Anyway, the first rejected-volunteers study that I discuss in my Alabama Law Review article is called The InnerChange Freedom Initiative: A Preliminary Evaluation of a Faith-Based Prison Program. Here’s what I say about it:

[The authors] compared the 177 IFI participants against three different groups: (1) a “match group” of 1,754 inmates who “met IFI selection criteria but did not participate in the program,” (2) a “screened group” of 1,083 inmates who “were screened as eligible for the program but did not volunteer or were not selected for program participation,” and (3) a “volunteer group” of 560 inmates who “actually volunteered for the IFI program, but did not participate, either because they were not classified as minimum-out custody, their remaining sentence length was either too short or too long to be considered, or they were not returning to the Houston area following release.” Of these three groups, only the third avoids selection bias.
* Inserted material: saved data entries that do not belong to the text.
-- ==== Sys2Proof/Machine/Dictionary.lean ====
section
/-! DEFINITION. The rows of the dictionary tables of all chapters (R339 to R342, R485): index and sub-index range, type,
access, default and range of every object, and the parameter slots of each object type (R72, R76). The defaults that
differ within a row (slot 23, SP0, H8, the CP and the like) stand in `rowDefault`. -/

namespace Sys2Proof
namespace Machine

/-- Value types (R341). -/
inductive Ty where
  | bool | u8 | u16 | u32 | u64 | s8 | s16 | s32 | s64 | smp36 | gain | time80 | pick64 | string | blob | enum16 | freq
  | coef36
  deriving DecidableEq, Repr

/-- Access codes (R342). -/
inductive Access where
  | ro | rw | wo | rws | rwt
  deriving DecidableEq, Repr

/-- The range column of a dictionary table. `betweenOr` admits one further value, `mask` the bits that are not reserved,
`len` the octets of a fixed-size BLOB. -/
inductive Range where
  | any
  | between (lo hi : Int)
  | betweenOr (lo hi v : Int)
  | oneOf (vs : List Int)
  | mask (m : Nat)
  | len (n : Nat)
  deriving DecidableEq, Repr

/-- One row of a dictionary table. -/
structure Row where
  idxLo : Nat
  idxHi : Nat
  subLo : Nat
  subHi : Nat
  ty : Ty
  access : Access
  dflt : Val
  range : Range
  deriving DecidableEq, Repr

/-- The GAIN code 0x8000_0000 for minus infinity (R341). -/
abbrev minusInf : Int := -2147483648

/-- A BLOB of zero octets. -/
def zeros (n : Nat) : Val := .bytes (List.replicate n 0)

namespace Obj
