/-- VCORE_STEP_DOWN (R404, R405): after 600 s of ample slack one step down, never below VCORE_HOME_MV, without leave; in a PMBus
fault the set point is held. -/
def execVcoreStepDown (t : Nat) (s : State) : Result :=
  let s := s.at_ t
  let set := s.rdN Obj.VCORE_SET_MV
  let home := s.rdN Obj.VCORE_HOME_MV
  .next (s.whenever (decide (home < set) && s.ran s.fabric.ampleSince 600000000000 && s.governor.settling.isNone &&
      !s.governor.waiting.any (fun r => r.kind == 1) && !pmbusFault s) (fun s =>
    commandVout s (max home (set - s.rdN Obj.VCORE_STEP_MV))))

/-- PMBUS_RETRY (R405): every 100 ms in fault; the first good transaction clears the fault. -/
def execPmbusRetry (t : Nat) (good : Bool) (s : State) : Result :=
  let s := s.at_ t
  .next (s.whenever (pmbusFault s && decide (s.governor.retryAt ≤ s.clock.now)) (fun s =>
    if good then pmbusGood s
    else { s with governor := { s.governor with retryAt := s.clock.now + 100000000 } }.bump Obj.PMBUS_ERRORS))

/-! ## Temperature at an assessment (R406, R407) -/

/-- The hottest sensor: its number and reading. -/
def hottest (xs : List Int) : Nat × Int :=
  ((List.range xs.length).zip xs).foldl (fun m p => if m.2 < p.2 then p else m) (0, xs.headD 0)

/-- Sixteen sensors are read; TJ_NOW is the highest; TJ_WARN and TJ_HIGH rise at their limits and clear 3 degC below. -/
def readSensors (xs : List Int) (s : State) : State :=
  if xs.isEmpty then s
  else
    let s := s.each ((List.range 16).zip xs) (fun s p => s.wr (Obj.TJ_SENSOR + p.1) p.2)
    let h := hottest (xs.take 16)
    let s := s.wr Obj.TJ_NOW h.2
    let arg := arg2 h.1 (pattern 16 h.2)
    let warn := s.rd Obj.TJ_WARN
    let high := s.rd Obj.TJ_RATED_MAX
    let s := if warn ≤ h.2 then s.rise Ev.TJ_WARN 0 arg else if h.2 ≤ warn - 300 then s.fall Ev.TJ_WARN 0 else s
    if high ≤ h.2 then s.rise Ev.TJ_HIGH 0 arg else if h.2 ≤ high - 300 then s.fall Ev.TJ_HIGH 0 else s

/-- The equivalent of one hour at a TJ in 0.01 degC in 2^-64 h at +95 degC: exp(5,802.6 K (1 / 368.15 K - 1 / T)) (R412). -/
def stressHour (tj : Int) : Nat := (fixExp (fixRatio (580260 * (tj - 9500)) (36815 * (tj + 27315).toNat))).toNat

/-- AGING_HOUR (R412): one powered hour adds its equivalent stress at TJ_NOW and one service hour. -/
def execAgingHour (t : Nat) (s : State) : Result :=
  let s := s.at_ t
  .next (s.whenever (s.power.corePg && s.ran s.governor.agedAt 3600000000000) (fun s =>
    let f := s.governor.stressFrac + stressHour (s.rd Obj.TJ_NOW)
    let s := { s with governor := { s.governor with stressFrac := f % 2 ^ 64, agedAt := s.governor.agedAt + 3600000000000 } }
    (s.bumpSat Obj.AGING_STRESS_H (f / 2 ^ 64)).bumpSat Obj.AGING_SERVICE_H))

/-! ## Scrubbing (R416, R417) -/

/-- Counter of a parity tier 1 to 5 (R416). -/
def parityKey (tier : Nat) : Nat := Obj.PARITY_LOCAL + (tier - 1) % 5

/-- 32-bit words of the LPDDR5 that is fitted. -/
def scrubbedWords (s : State) : Nat := s.rdN Obj.DDR_FITTED_MIB * 262144

/-- Whether a scrub burst is due: within a pass, or SCRUB_PERIOD_S after the latest pass began (R417). -/
def scrubDue (s : State) : Bool := decide (s.governor.scrubWords ≠ 0) || decide (s.governor.scrubNext ≤ s.clock.now)

/-- SCRUB_BURST (R417): an LPDDR5 burst of up to 64 MiB runs under leave of kind 8, asked for when none is held; its end releases the grant, and
the burst that reaches the last word of what is fitted ends a pass. -/
def execScrubBurst (t words : Nat) (s : State) : Result :=
  let s := s.at_ t
  .next (s.whenever (scrubDue s) (fun s =>
    if s.granted 8 0 then
      let s := s.release 8 0
      let g := s.governor
      let done := g.scrubWords + min words 16777216
      let next := if g.scrubWords = 0 then s.clock.now + s.rdN Obj.SCRUB_PERIOD_S * 1000000000 else g.scrubNext
      let ends := decide (scrubbedWords s ≤ done)
      let s := { s with governor := { s.governor with scrubWords := if ends then 0 else done, scrubNext := next } }
      if ends then s.bumpSat Obj.SCRUB_PASSES else s
    else if s.asking 8 0 then s else s.askLeave 8 4 0))

end Machine
end Sys2Proof
end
IFI participants did no better than the other groups in either two-year re-arrest or reincarceration rates. Two-year re-arrest rates were 36.2% for the IFI group, compared to 35% for the match group, 34.9% for the screened group, and 29.3% for the volunteer group. Two-year reincarceration rates were 24.3% for the IFI group, compared to 20.3% for the match group, 22.3% for the screened group, and 19.1% for the volunteer group.

It’s true that IFI graduates had lower re-arrest (17.3%) and reincarceration (8.0%) rates. But IFI’s definition of “graduation” is “quite restrictive” and includes completing 16 months in the IFI program, completing 6 months in aftercare, and holding a job and having been an active member in church for the 3 months before graduation. Inmates could be removed from the program “for disciplinary purposes,” “at the request of IFI staff,” “for medical problems,” and “at the voluntary request of the applicant.” The set of inmates who “graduated” from the program is thus tainted by self-selection (the decision to participate), selection by the program staff (the decision not to expel), and “success bias” (the decision to finish the program, which in this case even includes a post-release component).
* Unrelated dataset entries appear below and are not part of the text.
/-- The RTP packet of transmit stream n whose first sample is number k at the stream rate (R237, R249). -/
def rtpPacket (s : State) (n k : Nat) : List Byte × Nat × Nat :=
  let fmt := s.rdN (txKey n 2)
  let chans := s.rdN (txKey n 3)
  let per := perPacket (s.rdN (txKey n 4)) (s.rdN (txKey n 5))
  let value := fun (c i : Nat) =>
    let dest := endpoint 4 n c
    match asrcFor s dest with
    | none => if s.rd (txKey n 4) == s.rd Obj.ENGINE_RATE_RUNNING then txSample s dest (k + i) else (0, false)
    | some ch =>
      let cells : List (Nat × Int × Bool) := mapGetD s.net.tx dest []
      let hist := cells.map (fun (e : Nat × Int × Bool) => e.2.1)
      let p := (k + i) * s.fs / max 1 (rateHz (s.rdN (txKey n 4)))
      let y := asrcGate s ch p (asrcResult hist (k + i)) (asrcResult hist (k + i - 1))
      let d := if ditheredInst s (s.rdN (entry Obj.ASRC_CHAN_INSTANCE ch)) then dither dest (p / s.pl) ((k + i) % 1024) (mediaWord s n) else 0
      (y + d, cells.any (fun (e : Nat × Int × Bool) => e.2.2))
  let cells := (List.range per).flatMap (fun i => (List.range chans).map (fun c => value c i))
  let octets := (List.range per).flatMap (fun i => (List.range chans).flatMap (fun c =>
    if fmt = 2 then wireSubframe s n k c i (value c i).1 else wireSample fmt (value c i).1))
  let ext := s.on (txKey n 0x0F)
  let seq := k / max 1 per % 65536
  let ts := (k + s.rdN (txKey n 0x0B)) % 4294967296
  let ssrc := if s.rdN (txKey n 0x0C) = 0 then 0x41580000 + n else s.rdN (txKey n 0x0C)
  let extension := if ext then beBytes 4 0xBEDE0001 ++ beBytes 1 (s.rdN (txKey n 0x10) * 16 + 2) ++
      beBytes 3 ((if cells.any (fun c => c.2) then 2 ^ 23 else 0) + s.rdN Obj.LOOM_ID) else []
  (beBytes 1 (if ext then 0x90 else 0x80) ++ beBytes 1 (s.rdN (txKey n 0x0A)) ++ beBytes 2 seq ++ beBytes 4 ts ++
    beBytes 4 ssrc ++ extension ++ octets, seq, ts)

/-- A packet of stream n joins the media queue of one leg, due at a local instant: nothing while the destination is unresolved or the link is
down (R234, R238, R245). -/
def sendLeg (n : Nat) (p : List Byte × Nat × Nat) (due : Nat) (s : State) (leg : Nat) : State :=
  let dest := s.rdN (txKey n (7 + leg))
  if !s.linkUp leg || s.rdN (ix Obj.IP_ADDRESS leg) = 0 then s
  else match stationOf s leg dest with
    | none =>
      let was := s.rdN (txKey n 0x12)
      let s := s.wr (txKey n 0x12) 2
      if was = 2 then s
      else (s.raise Ev.MS_TX_UNRESOLVED n).send leg 2 (arpFrame s leg 1 0xFFFFFFFFFFFF 0 (nextHop s leg dest))
    | some station =>
      let port := s.rdN (txKey n 9)
      let d := udp (s.rdN (ix Obj.IP_ADDRESS leg)) dest port port p.1
      let frame := etherHeader s leg station 0x0800 ++
        ipv4 s leg dest 17 (s.rdN (txKey n 0x0E)) (s.rdN (txKey n 0x0D) * 4) d
      s.transmit leg ⟨1, s.clock.now, due, n, tagged s leg 1 frame, some (.media n leg p.2.1 p.2.2 p.1)⟩

/-- Engine time of sample k of a rate in ns. -/
def streamNs (rate k : Nat) : Nat := roundNat (k * 1000000000) (max 1 (rateHz rate))

/-- The packet of stream n that is complete now: the next packet's number, and the instant that follows its last sample in engine ns. -/
def packetDue (s : State) (n : Nat) : Nat × Nat :=
  let rate := s.rdN (txKey n 4)
  let per := perPacket rate (s.rdN (txKey n 5))
  let no := s.countAt rate / max 1 per
  (no, streamNs rate (no * per))
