/-- Sends the cuts of one transmit stream for one sample: `value` gives each channel's sample and degraded mark. -/
def sendCuts (s : State) (m seq : Nat) (value : Nat → Int × Bool) : State :=
  let chans := s.rdN (cutTxKey m 4)
  let ports := (bitsOf (s.rdN (cutTxKey m 2)) 6).filter (cutsLeave s)
  s.each (List.range ((chans + 23) / 24)) (fun s c =>
    let cells := (List.range (min 24 (chans - 24 * c))).map (fun j => value (24 * c + j))
    let b := cutBlock seq s.loomId (s.rdN (cutTxKey m 3)) (cells.any (fun v => v.2)) (24 * c) (cells.map (fun v => v.1))
    (s.each ports (fun s p => s.sendBlock p 4 b)).bump (cutTxKey m 5))

/-- Audio load of a port in cuts per second, with one object of one stream replaced (R291). -/
def cutRate (s : State) (p key v : Nat) : Nat :=
  ((List.range 64).map (fun m =>
    let get := fun (n : Nat) => if cutTxKey m n = key then v else s.rdN (cutTxKey m n)
    if get 1 = 1 && bit (get 2) p then (get 4 + 23) / 24 * s.fs else 0)).sum
/-- Non-marker blocks per second of a port (R291). -/
def blockRate (s : State) (p : Nat) : Nat := if s.on (ix Obj.SW_FEC p) then 103646330 else 110585250
/-- Whether every port's audio load stays within SW_AUDIO_LIMIT_PERMILLE. -/
def loadFits (s : State) (key v : Nat) : Bool :=
  (List.range 6).all (fun p => decide (cutRate s p key v * 1000 ≤ s.rdN Obj.SW_AUDIO_LIMIT_PERMILLE * blockRate s p))
/-- Shows SW_AUDIO_LOAD of each port. -/
def showLoads (s : State) : State :=
  s.each (List.range 6) (fun s p => s.wr (ix Obj.SW_AUDIO_LOAD p) (cutRate s p 0 0 * 1000 / blockRate s p : Nat))

/-! ## Idle, bulk and test blocks (R267, R268, R292) -/

/-- IDLE_BLOCK (R8, R154, R155, R267): the partner's quality, hops, identity, rate and guest budget. -/
def execIdleBlock (t : Nat) (port : Fin 6) (block : BitVec 1024) (s : State) : Result :=
  let s := s.at_ t
  let p := port.val
  .next (s.whenever (s.trained p) (fun s =>
    if !isBlock 0x00 block then badBlock s p
    else
      let loom := blockBits block 981 966
      let hop := blockBits block 1005 998
      let up := blockBits block 997 982
      let q := swiskaQuality s.loomId (blockBits block 1013 1006) hop up
      let s := (s.wr (ix Obj.SW_PARTNER_LOOM p) loom).setLink p (fun x => { x with guest := blockBits block 961 946 })
      let ks := slots.filter (fun k => s.candType k == 2 && s.candUnit k == p)
      let s := s.each ks (fun s k => (s.setCand k (fun c => { c with hop := hop, upstream := up })).wr (ix Obj.REF_CAND_QUALITY k) q)
      s.level Ev.LOOM_ID_CONFLICT p p (loom != 0 && loom == s.loomId)))

/-- A written LOOM_ID may end a conflict on a link, or make one with the value that the partner last gave (R8). -/
def loomWritten (s : State) : State :=
  s.each (List.range 6) (fun s p =>
    let loom := s.rdN (ix Obj.SW_PARTNER_LOOM p)
    s.level Ev.LOOM_ID_CONFLICT p p (loom != 0 && loom == s.loomId))

/-- Joins a Hapol part of a bulk block: bits [31:8] of SEGMENT name the message, [7:0] the part (R346). A message with a part
missing goes when the next message number arrives. -/
def joinPart (s : State) (p seg : Nat) (bytes : List Byte) : State :=
  let msg := seg / 256
  let part := seg % 256
  let old := s.agent.joining.find? (fun j => j.1 == p && j.2.1 == msg)
  let rest := s.agent.joining.filter (fun j => j.1 != p)
  let parts := match old with | some j => j.2.2 | none => []
  if parts.length = part * 117 then { s with agent := { s.agent with joining := rest ++ [(p, msg, parts ++ bytes)] } }
  else { s with agent := { s.agent with joining := rest } }

/-- The octets of a bulk payload. -/
def bulkPayload (b : BitVec 1024) : List Byte := beBytes 117 (blockBits b 967 32)

/-- PRBS31 bits that follow a 31-bit state: x^31 + x^28 + 1. -/
def prbsNext (st : Nat) : Nat := st * 2 % 2 ^ 31 + (st / 2 ^ 30 + st / 2 ^ 27) % 2

/-- Counts the bits of a list that differ from the PRBS, and the state after them. -/
def prbsCheck : List Bool → Nat → Nat → Nat × Nat
  | [], st, n => (st, n)
  | b :: r, st, n => let st' := prbsNext st; prbsCheck r st' (if (st' % 2 == 1) == b then n else n + 1)

/-- Of two checks the one with fewer wrong bits. -/
def fewer (a b : Nat × Nat × Nat) : Nat × Nat × Nat := if b.2.2 < a.2.2 then b else a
So I conclude that, properly interpreted, we don’t have evidence that the program was a success. But (at least a portion of) the methodology was great: it used the rejected-volunteers method, which allows us to bypass the self-selection problem that plagues some of these other studies.
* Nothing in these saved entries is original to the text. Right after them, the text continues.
/-- One sample of an object of a type from its slots, registers, history per pin (newest first) and inputs; `rate`
is the engine rate, `gain` its ramped quantities by slot. -/
def makeSample (type rate : Nat) (p : Nat → Val) (gain : Nat → Int) (regs : List Int) (hist : List (List Int))
    (x : List Int) : Made :=
  let x0 := x.getD 0 0
  let num := fun (k : Nat) => Val.int (p k)
  match type with
  | 0x01 => let g := gained x0 (gain Par.TRIM_GAIN); ⟨[g.1], [], g.2⟩
  | 0x10 =>
    let cs := (List.range (num Par.EQ_SECTIONS).toNat).map (fun k => eqSection (num (Par.EQ_BAND + k)).toNat rate)
    let a := cascade cs x0 regs
    let g := gained a.1 (coefOfGain (num Par.EQ_GAIN))
    ⟨[g.1], a.2.1, a.2.2 + g.2⟩
  | 0x11 =>
    let points := (List.range ((num Par.XO_WAYS).toNat - 1)).map (fun k => (num (Par.XO_FREQ + k)).toNat)
    let r := splitWays (num Par.XO_SLOPE).toNat rate points x0 regs
    let ys := ((List.range r.1.length).zip r.1).map (fun (y : Nat × Int) =>
      let g := coefOfGain (num (Par.XO_WAY_GAIN + y.1))
      gained y.2 (if bit (num Par.XO_WAY_POLARITY).toNat y.1 then -g else g))
    ⟨ys.map (fun y => y.1), r.2.1, r.2.2 + (ys.map (fun y => y.2)).sum⟩
  | 0x20 =>
    let cs := unpackInts 8 (Val.octets (p Par.FIRD_COEFS))
    let acc := macAll (x0 :: hist.headD []) cs
    ⟨[store acc], [], if storeSaturates acc then 1 else 0⟩
  | 0x21 =>
    let cs := unpackInts 8 (Val.octets (p 0x3F))
    let y := roundStore (macAll (x0 :: hist.headD []) cs) + transformError cs (x0 :: hist.headD [])
    ⟨[sat36 y], [], if sat36 y = y then 0 else 1⟩
  | 0x40 =>
    let pin := if num Par.KEY_SOURCE = 1 then 1 else 0
    let r := dynamicsSample rate num gain regs ((x.getD pin 0 :: hist.getD pin []).take (rate / 100))
    let g := gained x0 r.1
    ⟨[g.1], r.2, g.2⟩
  | 0x41 =>
    let peak := if num Par.LIM_TRUE_PEAK = 1 then max (x0.natAbs : Int) (truePeak (x0 :: hist.headD [])) else x0
    let r := limit (ceilingOf (num Par.LIM_CEILING)) (regs.headD unity) x0 peak (num Par.LIM_RELEASE_MS).toNat rate
    ⟨[r.1], [r.2.1], 0⟩
  | 0x50 =>
    let m := (num Par.MTX_IN).toNat
    let gs := unpackInts 4 (Val.octets (p Par.MTX_GAINS))
    (List.range (num Par.MTX_OUT).toNat).foldl (fun (a : Made) o =>
      let acc := macAll (x.take m) ((List.range m).map (fun j => coefOfGain (gs.getD (o * m + j) minusInf)))
      ⟨a.outs ++ [store acc], [], a.sats + (if storeSaturates acc then 1 else 0)⟩) ⟨[], [], 0⟩
  | 0x70 => ⟨[0], regs, 0⟩
  | _ => ⟨[], regs, 0⟩

/-- Samples of one sweep of a GENERATOR (R96). -/
def sweepLen (rate : Nat) (p : Nat → Val) : Nat := max 1 (roundNat ((Val.int (p Par.GEN_SWEEP_MS)).toNat * rate) 1000)

/-- Frequency of a sweep at sample n of its run, in mHz with 32 bits behind the point: logarithmic from GEN_FREQ to GEN_SWEEP_END over
the sweep, which repeats (R96). -/
def sweepFreq (rate n : Nat) (p : Nat → Val) : Int :=
  let from_ := (Val.int (p Par.GEN_FREQ)).toNat
  let way := fixRatio (n % sweepLen rate p : Nat) (sweepLen rate p)
  from_ * fixExp (fixMul (fixLog (Val.int (p Par.GEN_SWEEP_END)).toNat from_) way) / 2 ^ 32

/-- Phase units of a turn at a rate: mHz with 32 bits behind the point, per sample. -/
def turnOf (rate : Nat) : Nat := rate * 1000 * 2 ^ 32

/-- One waveform of a GENERATOR before its level (R75, R96): sine and sweep from their phases, noise with its RMS at full scale and a crest
factor of at most 12 dB. -/
def wave (code i start n rate : Nat) (sine sweep : Int) : Int :=
  let tone := fun (phase : Int) => sampleNear (fixSine phase.toNat (turnOf rate)) [phase, rate]
  match code with
  | 0 => 0
  | 1 => tone sine
  | 4 => tone sweep
  | _ => max (-(ceilingOf 12000)) (min (ceilingOf 12000) (Config.noise code i start n))

/-- Length of the history that a type keeps per pin. -/
def historyLen (m : Map Val) (i rate : Nat) : Nat :=
  match typeIn m i with
  | 0x20 => shapeOf m i Par.FIRD_TAPS
  | 0x21 => shapeOf m i Par.FIRP_TAPS
  | 0x30 => shapeOf m i Par.DELAY_MAX
  | 0x40 => rate / 100
  | 0x41 => 12
  | 0x60 => 3 * rate
  | 0x61 => rate
  | _ => 0

/-- Slots whose quantity ramps on its own (R92, R96), with the value of a number. -/
def rampedSlot (type p : Nat) (v : Int) : Option Int :=
  match type with
  | 0x40 => if p = Par.GATE_ON ∨ p = Par.COMP_ON then some (if v = 1 then unity else 0)
            else if p = Par.COMP_MAKEUP then some (coefOfGain v) else none
  | 0x70 => if p = Par.GEN_LEVEL then some (coefOfGain v) else none
  | _ => none

/-- The ramped quantity of a slot at a sample. -/
def State.gainAt (s : State) (m : Map Val) (i k p : Nat) : Int :=
  let key := paramKey i p
  if typeIn m i = 0x01 then s.ramped (paramKey i Par.TRIM_GAIN) k (trimTarget s m i k)
  else s.ramped key k ((rampedSlot (typeIn m i) p (s.numAt m key k)).getD 0)

/-- A delay's output: the taps of its crossfade (R89). -/
def State.delayed (s : State) (m : Map Val) (i k : Nat) (line : List Int) : Made :=
  let now := (s.numAt m (paramKey i Par.DELAY_TIME) k).toNat
  let y := mixParts (fun d => line.getD d 0) (partsAt (s.fadeAt i true k) now k)
  ⟨[y.1], [], y.2⟩

/-- A generator's output: the waveforms of its crossfade, times its level (R96). Its registers are the phases of sine and sweep, zero at the
first sample and moved by the frequency at each, and the sample number of its start. -/
def State.generated (s : State) (m : Map Val) (i n k : Nat) (p : Nat → Val) (regs : List Int) : Made :=
  let now := (Val.int (p Par.GEN_WAVE)).toNat
  let sine := regs.getD 0 0
  let start := regs.getD 1 k
  let sweep := regs.getD 2 0
  let mix := mixParts (fun c => wave c i start.toNat n s.fs sine sweep) (partsAt (s.fadeAt i true k) now k)
  let y := gained mix.1 (s.gainAt m i k Par.GEN_LEVEL)
  let turn := ((turnOf s.fs : Nat) : Int)
  ⟨[y.1], [(sine + Val.int (p Par.GEN_FREQ) * 2 ^ 32) % turn, start, (sweep + sweepFreq s.fs n p) % turn], mix.2 + y.2⟩

/-- Samples of a LOUDNESS block: 100 ms (R95). -/
def loudBlock (rate : Nat) : Nat := rate / 10

/-- One sample of a LOUDNESS (R95): every input through K-weighting, its square times its channel weight into the energy of the running
100 ms block. Registers: 8 per input, the samples and the energy of the running block, then the energies of finished blocks, oldest
first. -/
def loudSample (rate inputs : Nat) (num : Nat → Int) (regs x : List Int) : Made :=
  let ks := kWeighting rate
  let ys := (List.range inputs).map (fun j => cascade ks (x.getD j 0) ((regs.drop (8 * j)).take 8))
  let energy := (List.range inputs).foldl (fun (a : Int) j =>
    let w := num (Par.LD_WEIGHT + j)
    let y := (ys.getD j (0, [], 0)).1
    if w = minusInf then a else a + y * y * fixOfLevel (2 * w * 2 ^ 32) / 2 ^ 32) (regs.getD (8 * inputs + 1) 0)
  let n := regs.getD (8 * inputs) 0 + 1
  let done := regs.drop (8 * inputs + 2)
  let tail := if n = (loudBlock rate : Nat) then 0 :: 0 :: (done ++ [energy]) else n :: energy :: done
  ⟨[], (ys.flatMap (fun y => y.2.1)) ++ tail, 0⟩

/-- Outputs, work and saturations of an instance over one pick; `slot` says which slot holds a parameter at a sample, for the
second instance of a twill swap (R64). -/
def State.runInst (s : State) (m : Map Val) (i pick : Nat) (slot : Nat → Nat → Nat) (inputs : Nat → List Int) (w : Work) :
    List (List Int) × List Int × Work × Nat :=
  let type := typeIn m i
  let len := historyLen m i s.fs
  (List.range s.pl).foldl (fun (a : List (List Int) × List Int × Work × Nat) o =>
    let k := pick * s.pl + o
    let x := inputs o
    let w := a.2.2.1
    let p := fun (q : Nat) => s.valueAt m (paramKey i (slot k q)) k
    let r := match type with
      | 0x30 => s.delayed m i k (x.headD 0 :: w.hist.headD [])
      | 0x61 => loudSample s.fs (inPins m i) (fun q => Val.int (p q)) w.regs x
      | 0x70 => s.generated m i (k - w.start) k p w.regs
      | _ => makeSample type s.fs p (s.gainAt m i k) w.regs w.hist x
    let hist := (List.range (max x.length w.hist.length)).map (fun j => (x.getD j 0 :: w.hist.getD j []).take len)
    (a.1 ++ [r.outs], a.2.1 ++ [r.regs.headD unity], { w with regs := r.regs, hist := if len = 0 then [] else hist }, a.2.2.2 + r.sats))
    ([], [], w, 0)

/-- The slots of the staged set for the active ones (R64, R78). -/
def stagedSlot (type p : Nat) : Nat :=
  match type with
  | 0x10 => if Par.EQ_BAND ≤ p ∧ p < Par.EQ_BAND + 16 then p + 16 else p
  | 0x11 => if Par.XO_FREQ ≤ p ∧ p < Par.XO_FREQ + 4 then p + 4 else p
  | 0x20 => if p = Par.FIRD_COEFS then Par.FIRD_COEFS_STAGED else p
  | 0x21 => if p = 0x3F then Par.FIRP_COEFS_STAGED else p
  | 0x50 => if p = Par.MTX_GAINS then Par.MTX_GAINS_STAGED else p
  | _ => p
There are still some problems — I discuss the “resource effect” in my article; this is the problem that the rejected volunteers don’t get a comparably funded secular program, but rather get the “status quo” of whatever happens to be available in their prison. So there are still problems of comparability; if we find a positive effect overall, we can’t be sure whether the faith aspect was what worked or just the fact that these guys got resources. But, I argue, this is a less serious problem. The self-selection problem meant we didn’t even know whether the program worked. (We didn’t even know if it was better than nothing.) The resource problem means that if we get a positive effect, the program at least looks like it works relative to the status quo, and we often aren’t in the position of having comparably funded secular programs. So “better than nothing” might be the best we can hope for.

Who are the authors of this methodologically (partly) great study? Byron Johnson and David Larson.

So Johnson’s assertion that random assignment is great but we can’t do it is somewhat mystifying to me.